Cytotoxicity and cellular impact of dinuclear organoiridium DNA intercalators and nucleases with long rigid bridging ligands

Abstract

The DNA binding modes and cleavage properties of novel dinuclear Ir(III) polypyridyl (pp) complexes [{(η(5)-C(5)Me(5))Ir(pp)}(2)(μ-B)](CF(3)SO(3))(4) depend on the lengths of their rigid bridging dipyridinyl ligands B. Mono-intercalation and strong DNA cleavage properties were observed for the dipyrido[2,3-a:2',3'-c]phenazine (dppz) complexes 1 (B = 4-[(E)-2-(4-pyridinyl)ethenyl]pyridine) and 3 (B = 4-(2-pyridin-4-ylethynyl)pyridine), whose intracationic Ir···Ir' distances are about 13.1 and 13.3 Å, respectively. In contrast, UV/Vis and CD spectra were in accordance with a stable intertwined bis-intercalation mode for pairs of cations of 5 (B = 1,4-di(2-pyridin-4-ylethynyl)benzene), whose much longer Ir···Ir' distance of 20.6 Å allows a stack of five aromatic chromophores to be sandwiched between its effectively parallel dppz ligands. Whereas both 1 and 3 cleaved DNA in the dark, complex 5 exhibited only photoinduced nuclease activity. A significantly higher antiproliferative activity towards MCF-7 breast carcinoma cells was observed for the nucleases 1 and 3, whose IC(50) values of 0.61 and 0.49 were much lower than that of 2.2 μM for bis-intercalator 5. Values of 3.8 μM, only slightly higher than that of 5, were recorded for the 5,6-dimethylphenanthroline complexes 4 and 6, whose bridging ligands are identical to those of 3 and 5, respectively.

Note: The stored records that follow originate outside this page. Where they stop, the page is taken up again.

/-! Free values. -/

/-- A fresh free word, and the state that has drawn it. -/
def State.draw (s : State) : BitVec 256 × State :=
  (Config.freeWord s.draws, { s with draws := s.draws + 1 })

/-! Events (R491 to R493). -/

def srcChip : BitVec 16 := 0
def srcPart (p : PartId) : BitVec 16 := BitVec.ofNat 16 (0x1000 + p.val)
def srcCore (c : CoreId) : BitVec 16 := BitVec.ofNat 16 (0x2000 + c.val)
def srcLink (l : LinkId) : BitVec 16 := BitVec.ofNat 16 (0x3000 + l.val)
def srcPort (h : PortId) : BitVec 16 := BitVec.ofNat 16 (0x4000 + h.val)

/-- Puts an event into the queue of 1,024, or counts it as lost (R491). -/
def State.log (s : State) (code : Nat) (src : BitVec 16) (p0 p1 p2 p3 : Nat) : State :=
  if s.evlog.queue.length < 1024 then
    { s with evlog := { s.evlog with queue := s.evlog.queue ++
      [{ code := BitVec.ofNat 16 code, source := src, p0 := BitVec.ofNat 32 p0,
         p1 := BitVec.ofNat 32 p1, p2 := BitVec.ofNat 32 p2, p3 := BitVec.ofNat 32 p3 }] } }
  else { s with evlog := { s.evlog with lost := satAdd s.evlog.lost 1 } }

/-- Sets sticky format flags of a core (R55). -/
def State.flag (s : State) (c : CoreId) (f : FmtFlags) : State :=
  s.modCore c (fun k => { k with flags := k.flags ||| f })

/-! Status codes of R433. -/

def stOK : Nat := 0
def stLATE : Nat := 1
def stFAULT : Nat := 2
def stDENIED : Nat := 3
def stBOUNDS : Nat := 4
def stTIMEOUT : Nat := 5
def stLINKLOST : Nat := 6
def stBROKEN : Nat := 7
def stBUSY : Nat := 8
def stBUDGET : Nat := 9
def stCANCELLED : Nat := 10
def stBADSIG : Nat := 11
def stNOSPACE : Nat := 12
def stVERSION : Nat := 13
def stSTALL : Nat := 14

/-! Responses (R428). -/

def Session.finish (x : Session) (r : Resp) : Session :=
  { x with running := x.running.filter (· != r.seq), via := x.via.filter (·.1 != r.seq), kept := x.kept ++ [r] }

/-- Completes a command of a session: the response is kept and sent; where the session has ended it is
discarded (R429). -/
def State.respond (s : State) (h : PortId) (session : BitVec 32) (r : Resp) : State :=
  s.modPort h (fun k =>
    if k.sessions.any (fun x => x.id == session) then
      { k with
        sessions := k.sessions.map (fun x => if x.id == session then x.finish r else x),
        sent := (k.sessions.find? (fun x => x.id == session)).map (fun x => .sct (x.frame { r.sent false with carrier := x.carrier r.seq })) }
    else { k with orphans := k.orphans.erase (session, r.seq) })

def State.respondAll (s : State) (op : BitVec 16) (status : Nat) (body : List Byte) :
    List (PortId × BitVec 32 × BitVec 32) → State
  | [] => s
  | (h, sess, seq) :: t =>
    (s.respond h sess { seq := seq, op := op, status := status, body := body }).respondAll op status body t

/-! The stop of a step. -/

/-- DONE with a status (R392): the prompt leaves the store, and only the output released so far is kept,
or none of it. -/
def Part.done (k : Part) (now : BitVec 64) (n : Nat) (r : Request) (st : Nat) (drop : Bool) : Part :=
  let r' := { r with state := .done, status := st, out := if drop then [] else r.out.take r.vis,
                     prompt := [], pend := none, doneTime := now }
  { k with slots := alSet k.slots n r' }

/-- A completion that did not end OK is counted in PART_SRV_DONE (R415). -/
def Part.countDone (k : Part) (st : Nat) : Part :=
  if st = stLATE then { k with doneLate := satAdd k.doneLate 1 }
  else if st = stCANCELLED then { k with doneCancel := satAdd k.doneCancel 1 }
  else if st = stBUDGET then { k with doneBudget := satAdd k.doneBudget 1 }
  else k

/-- The budget entry of a tenant (R400). -/
def Part.budget (k : Part) (t : BitVec 16) : Budget := (alGet k.budgets t.toNat).getD {}

/-- Takes `n` tokens from a tenant, unless its RATE is 0xFFFF_FFFF (R400). -/
def Part.charge (k : Part) (t : BitVec 16) (n : Nat) : Part :=
  let b := k.budget t
  if b.rate = 0xFFFFFFFF then k
  else { k with budgets := alSet k.budgets t.toNat { b with balance := b.balance - BitVec.ofNat 32 n } }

Marked antileukemic activity (IC(50) = 6-7 μM) associated with increased levels of reactive oxygen species and apoptosis induction was recorded for both 3 and 5 towards Jurkat cells at concentrations of 5 μM and above. Online studies with a sensor chip system indicated that 5 μM solutions of these complexes invoke a rapid and massive reduction in MCF-7 cell respiration.